# PaddlePaddle BYOS

## Pre-requisites

This notebook shows how to use the SageMaker Python SDK to run your code in a local container before deploying to SageMaker's managed training or hosting environments.  This can speed up iterative testing and debugging while using the same familiar Python SDK interface.  Just change your estimator's `train_instance_type` to `local` (or `local_gpu` if you're using an ml.p2 or ml.p3 notebook instance).

In order to use this feature you'll need to install docker-compose (and nvidia-docker if training with a GPU).

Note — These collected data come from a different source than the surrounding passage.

-- ==== Sys2Proof/Machine/Crc.lean ====
section
/-! DEFINITION. The CRC arithmetic of 40_crc_core.md: the one-bit step, the word update, the update over a word sequence, the
bit-input form of R65, the inverse step of R68, the XOR network of R66, and the catalogued byte-wise CRC that R69 compares
with. Every operation is on 32-bit unsigned values (R70). -/

namespace Sys2Proof.Machine

open Sys2Proof

/-- The one-bit step function `step` (R57): the shift first, then the XOR with POLY if bit 31 was set before the shift. -/
def crcStep (x : Word) : Word := if x[31] then (x <<< 1) ^^^ Config.poly else x <<< 1

/-- `n` steps. -/
def crcSteps : Nat → Word → Word
  | 0, x     => x
  | n + 1, x => crcSteps n (crcStep x)

/-- The word update `crc_update` (R59): the whole word is XORed in, and 32 steps follow. -/
def crcUpdate (acc w : Word) : Word := crcSteps 32 (acc ^^^ w)

/-- The update over a sequence of words, `crc_words` (R60), in buffer order. -/
def crcWords : Word → List Word → Word
  | acc, []      => acc
  | acc, w :: ws => crcWords (crcUpdate acc w) ws

/-- The output stage of the parameter set (R2, R61): output reflection under REFOUT, then the XOR with XOROUT. -/
def crcOutput (acc : Word) : Word := (if Config.refOut then acc.reverse else acc) ^^^ Config.xorOut

/-- The checksum of a word sequence (R60, R61). -/
def checksum (ws : List Word) : Word := crcOutput (crcWords Config.init ws)

/-- One iteration of the bit-input shift register (R65), fed the data bit `b`. -/
def lfsrStep (acc : Word) (b : Bool) : Word :=
  if xor (acc[31]) b then (acc <<< 1) ^^^ Config.poly else acc <<< 1

/-- `n` iterations of the bit-input shift register, each fed bit 31 of the data shift register, which shifts left (R65). -/
def lfsrSteps : Nat → Word → Word → Word
  | 0, acc, _    => acc
  | n + 1, acc, d => lfsrSteps n (lfsrStep acc (d[31])) (d <<< 1)

/-- The word update by the bit-input form (R65). -/
def lfsrUpdate (acc d : Word) : Word := lfsrSteps 32 acc d

/-- The inverse of the step (R68 (c)). -/
def crcStepInv (y : Word) : Word :=
  if y[0] then ((y ^^^ Config.poly) >>> 1) ||| 0x80000000#32 else y >>> 1

/-- `parity(v)`: the XOR of all bits of `v` (R8). -/
def parity (v : Word) : Bool := (List.range 32).foldl (fun p i => xor p (v.getLsbD i)) false

/-- MASK of R66, from output bit 0 up to output bit 31. -/
def crcMask : List Word :=
  [0xF7011641#32, 0x19033AC3#32, 0xC50763C7#32, 0x8A0EC78E#32, 0xE31C995D#32, 0x313824FB#32, 0x627049F6#32, 0x33E185AD#32] ++
  [0x90C21D1B#32, 0x21843A36#32, 0xB409622D#32, 0x9F13D21B#32, 0xC926B277#32, 0x924D64EE#32, 0x249AC9DC#32, 0x493593B8#32] ++
  [0x656A3131#32, 0xCAD46262#32, 0x95A8C4C4#32, 0x2B518988#32, 0x56A31310#32, 0xAD462620#32, 0xAD8D5A01#32, 0xAC1BA243#32] ++
  [0x58374486#32, 0xB06E890C#32, 0x97DC0459#32, 0x2FB808B2#32, 0x5F701164#32, 0xBEE022C8#32, 0x7DC04590#32, 0xFB808B20#32]

/-- The XOR network of R66: output bit `j` is the parity of `v` masked with MASK[j]. -/
def crcNetwork (v : Word) : Word :=
  (List.range 32).foldl
    (fun out j => if parity (v &&& crcMask.getD j 0#32) then out ||| (1#32 <<< j) else out) 0#32

/-- One byte of the catalogued byte-wise CRC that R69 names, most significant bit first: the byte is XORed into bits 31:24,
and 8 steps follow. -/
def bytewiseUpdate (acc : Word) (b : Byte) : Word := crcSteps 8 (acc ^^^ (b.setWidth 32 <<< 24))

/-- The catalogued byte-wise CRC of R69 over a byte stream. -/
def bytewiseCrc (bs : List Byte) : Word := bs.foldl bytewiseUpdate Config.init

end Sys2Proof.Machine
end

**Note, you can only run a single local notebook at one time.**

In [None]:
# !/bin/bash ./utils/setup.sh

## Overview

The **SageMaker Python SDK** helps you deploy your models for training and hosting in optimized, productions ready containers in SageMaker. The SageMaker Python SDK is easy to use, modular, extensible and compatible with TensorFlow, MXNet, PyTorch and Chainer. This tutorial focuses on how to create a convolutional neural network model to train the [Cifar10 dataset](https://www.cs.toronto.edu/~kriz/cifar.html) using **PyTorch in local mode**.

### Set up the environment

This notebook was created and tested on a single ml.p2.xlarge notebook instance.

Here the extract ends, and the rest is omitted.